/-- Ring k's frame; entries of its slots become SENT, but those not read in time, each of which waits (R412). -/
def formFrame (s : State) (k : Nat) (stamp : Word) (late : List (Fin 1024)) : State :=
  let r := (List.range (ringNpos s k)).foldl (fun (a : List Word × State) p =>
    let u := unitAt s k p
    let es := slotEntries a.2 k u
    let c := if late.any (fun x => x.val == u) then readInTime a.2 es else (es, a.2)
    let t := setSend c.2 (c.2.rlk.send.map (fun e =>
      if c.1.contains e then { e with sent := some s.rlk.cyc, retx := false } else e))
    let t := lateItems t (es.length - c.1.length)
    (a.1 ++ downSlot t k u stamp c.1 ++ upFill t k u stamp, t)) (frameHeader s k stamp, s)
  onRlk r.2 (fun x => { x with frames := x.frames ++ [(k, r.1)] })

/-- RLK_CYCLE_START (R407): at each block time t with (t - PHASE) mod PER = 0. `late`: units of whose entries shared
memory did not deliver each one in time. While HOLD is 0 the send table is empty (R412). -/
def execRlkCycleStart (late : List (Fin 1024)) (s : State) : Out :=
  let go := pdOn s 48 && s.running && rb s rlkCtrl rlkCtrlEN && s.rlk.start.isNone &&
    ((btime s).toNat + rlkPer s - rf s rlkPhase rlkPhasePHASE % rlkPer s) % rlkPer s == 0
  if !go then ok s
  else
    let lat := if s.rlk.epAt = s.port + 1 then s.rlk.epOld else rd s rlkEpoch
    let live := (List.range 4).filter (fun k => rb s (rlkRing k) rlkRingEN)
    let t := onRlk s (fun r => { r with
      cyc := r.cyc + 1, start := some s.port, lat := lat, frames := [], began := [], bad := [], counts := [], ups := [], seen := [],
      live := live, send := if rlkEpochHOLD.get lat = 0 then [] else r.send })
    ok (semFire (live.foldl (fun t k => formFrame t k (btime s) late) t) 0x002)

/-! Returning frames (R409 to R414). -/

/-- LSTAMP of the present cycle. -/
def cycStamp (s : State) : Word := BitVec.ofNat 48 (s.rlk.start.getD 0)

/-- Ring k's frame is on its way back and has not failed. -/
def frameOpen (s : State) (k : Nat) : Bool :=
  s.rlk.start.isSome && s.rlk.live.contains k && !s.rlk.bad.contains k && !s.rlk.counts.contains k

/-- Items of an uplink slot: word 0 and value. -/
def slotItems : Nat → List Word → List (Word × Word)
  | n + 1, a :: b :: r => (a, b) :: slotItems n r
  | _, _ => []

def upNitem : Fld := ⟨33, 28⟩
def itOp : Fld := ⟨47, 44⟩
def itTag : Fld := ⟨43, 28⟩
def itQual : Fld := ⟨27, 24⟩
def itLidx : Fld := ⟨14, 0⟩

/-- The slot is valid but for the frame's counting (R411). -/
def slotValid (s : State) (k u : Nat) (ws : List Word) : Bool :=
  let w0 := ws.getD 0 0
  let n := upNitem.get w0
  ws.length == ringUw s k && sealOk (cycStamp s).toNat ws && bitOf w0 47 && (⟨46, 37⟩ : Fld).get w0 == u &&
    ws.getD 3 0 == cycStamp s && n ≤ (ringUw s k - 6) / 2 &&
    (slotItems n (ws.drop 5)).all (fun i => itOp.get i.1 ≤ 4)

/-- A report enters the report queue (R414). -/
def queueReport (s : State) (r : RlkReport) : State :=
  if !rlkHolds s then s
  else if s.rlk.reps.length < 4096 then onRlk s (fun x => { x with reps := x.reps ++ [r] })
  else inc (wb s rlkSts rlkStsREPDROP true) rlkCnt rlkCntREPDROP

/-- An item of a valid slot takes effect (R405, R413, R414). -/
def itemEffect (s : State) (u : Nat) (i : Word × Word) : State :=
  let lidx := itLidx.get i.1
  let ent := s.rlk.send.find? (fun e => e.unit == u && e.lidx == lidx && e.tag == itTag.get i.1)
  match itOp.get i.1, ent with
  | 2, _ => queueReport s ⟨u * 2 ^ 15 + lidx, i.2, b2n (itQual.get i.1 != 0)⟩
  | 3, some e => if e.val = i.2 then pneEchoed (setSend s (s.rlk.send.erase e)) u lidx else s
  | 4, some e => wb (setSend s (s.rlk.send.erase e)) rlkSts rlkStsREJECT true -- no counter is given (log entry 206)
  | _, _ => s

* * *

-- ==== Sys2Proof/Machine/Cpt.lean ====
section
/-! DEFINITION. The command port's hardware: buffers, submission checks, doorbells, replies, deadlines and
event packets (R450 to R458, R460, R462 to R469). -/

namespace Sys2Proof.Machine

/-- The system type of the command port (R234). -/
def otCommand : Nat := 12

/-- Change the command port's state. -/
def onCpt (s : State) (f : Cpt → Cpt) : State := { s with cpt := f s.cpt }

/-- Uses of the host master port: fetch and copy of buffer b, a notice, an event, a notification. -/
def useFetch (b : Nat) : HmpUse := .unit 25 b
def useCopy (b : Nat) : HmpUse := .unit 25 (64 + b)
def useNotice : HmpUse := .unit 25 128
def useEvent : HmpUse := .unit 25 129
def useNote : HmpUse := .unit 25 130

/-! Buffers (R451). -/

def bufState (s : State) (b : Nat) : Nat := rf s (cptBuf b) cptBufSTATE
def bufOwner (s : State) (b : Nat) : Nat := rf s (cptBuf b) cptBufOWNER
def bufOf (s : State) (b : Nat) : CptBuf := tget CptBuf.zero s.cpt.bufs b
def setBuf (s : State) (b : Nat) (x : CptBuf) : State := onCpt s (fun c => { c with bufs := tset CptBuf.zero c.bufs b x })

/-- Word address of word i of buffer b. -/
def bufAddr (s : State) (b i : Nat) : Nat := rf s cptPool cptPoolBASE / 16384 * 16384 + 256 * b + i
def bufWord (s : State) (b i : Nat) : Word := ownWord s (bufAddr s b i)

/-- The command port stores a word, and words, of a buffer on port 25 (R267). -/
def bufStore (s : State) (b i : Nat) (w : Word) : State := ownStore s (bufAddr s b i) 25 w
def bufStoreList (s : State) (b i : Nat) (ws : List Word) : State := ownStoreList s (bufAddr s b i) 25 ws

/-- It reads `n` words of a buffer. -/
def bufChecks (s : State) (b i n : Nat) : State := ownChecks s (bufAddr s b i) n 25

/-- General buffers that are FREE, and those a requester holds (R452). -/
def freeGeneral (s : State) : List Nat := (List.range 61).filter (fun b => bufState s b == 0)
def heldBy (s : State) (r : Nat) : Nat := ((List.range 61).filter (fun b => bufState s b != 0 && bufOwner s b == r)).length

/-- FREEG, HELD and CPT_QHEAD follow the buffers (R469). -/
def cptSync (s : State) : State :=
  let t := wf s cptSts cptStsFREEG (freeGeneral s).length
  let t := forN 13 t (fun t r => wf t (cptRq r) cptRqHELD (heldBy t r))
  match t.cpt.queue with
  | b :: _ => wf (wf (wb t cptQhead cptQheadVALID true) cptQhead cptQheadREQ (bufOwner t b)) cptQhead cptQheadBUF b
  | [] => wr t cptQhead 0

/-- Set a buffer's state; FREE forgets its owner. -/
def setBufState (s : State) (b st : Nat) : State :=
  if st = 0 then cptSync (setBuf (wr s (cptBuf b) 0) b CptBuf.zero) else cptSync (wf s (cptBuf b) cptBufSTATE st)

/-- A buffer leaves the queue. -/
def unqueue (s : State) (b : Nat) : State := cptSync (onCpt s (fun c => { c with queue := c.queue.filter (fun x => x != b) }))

▸ **Problem details**
What you give back should be exactly the lines of the data above from the line with "waits (R412). -/" through the line with "def frameOpen (s", both of those included, and nothing more.

▸ **Answer**
/-- Ring k's frame; entries of its slots become SENT, but those not read in time, each of which waits (R412). -/
def formFrame (s : State) (k : Nat) (stamp : Word) (late : List (Fin 1024)) : State :=
  let r := (List.range (ringNpos s k)).foldl (fun (a : List Word × State) p =>
    let u := unitAt s k p
    let es := slotEntries a.2 k u
    let c := if late.any (fun x => x.val == u) then readInTime a.2 es else (es, a.2)
    let t := setSend c.2 (c.2.rlk.send.map (fun e =>
      if c.1.contains e then { e with sent := some s.rlk.cyc, retx := false } else e))
    let t := lateItems t (es.length - c.1.length)
    (a.1 ++ downSlot t k u stamp c.1 ++ upFill t k u stamp, t)) (frameHeader s k stamp, s)
  onRlk r.2 (fun x => { x with frames := x.frames ++ [(k, r.1)] })

/-- RLK_CYCLE_START (R407): at each block time t with (t - PHASE) mod PER = 0. `late`: units of whose entries shared
memory did not deliver each one in time. While HOLD is 0 the send table is empty (R412). -/
def execRlkCycleStart (late : List (Fin 1024)) (s : State) : Out :=
  let go := pdOn s 48 && s.running && rb s rlkCtrl rlkCtrlEN && s.rlk.start.isNone &&
    ((btime s).toNat + rlkPer s - rf s rlkPhase rlkPhasePHASE % rlkPer s) % rlkPer s == 0
  if !go then ok s
  else
    let lat := if s.rlk.epAt = s.port + 1 then s.rlk.epOld else rd s rlkEpoch
    let live := (List.range 4).filter (fun k => rb s (rlkRing k) rlkRingEN)
    let t := onRlk s (fun r => { r with
      cyc := r.cyc + 1, start := some s.port, lat := lat, frames := [], began := [], bad := [], counts := [], ups := [], seen := [],
      live := live, send := if rlkEpochHOLD.get lat = 0 then [] else r.send })
    ok (semFire (live.foldl (fun t k => formFrame t k (btime s) late) t) 0x002)

/-! Returning frames (R409 to R414). -/

/-- LSTAMP of the present cycle. -/
def cycStamp (s : State) : Word := BitVec.ofNat 48 (s.rlk.start.getD 0)

/-- Ring k's frame is on its way back and has not failed. -/
def frameOpen (s : State) (k : Nat) : Bool :=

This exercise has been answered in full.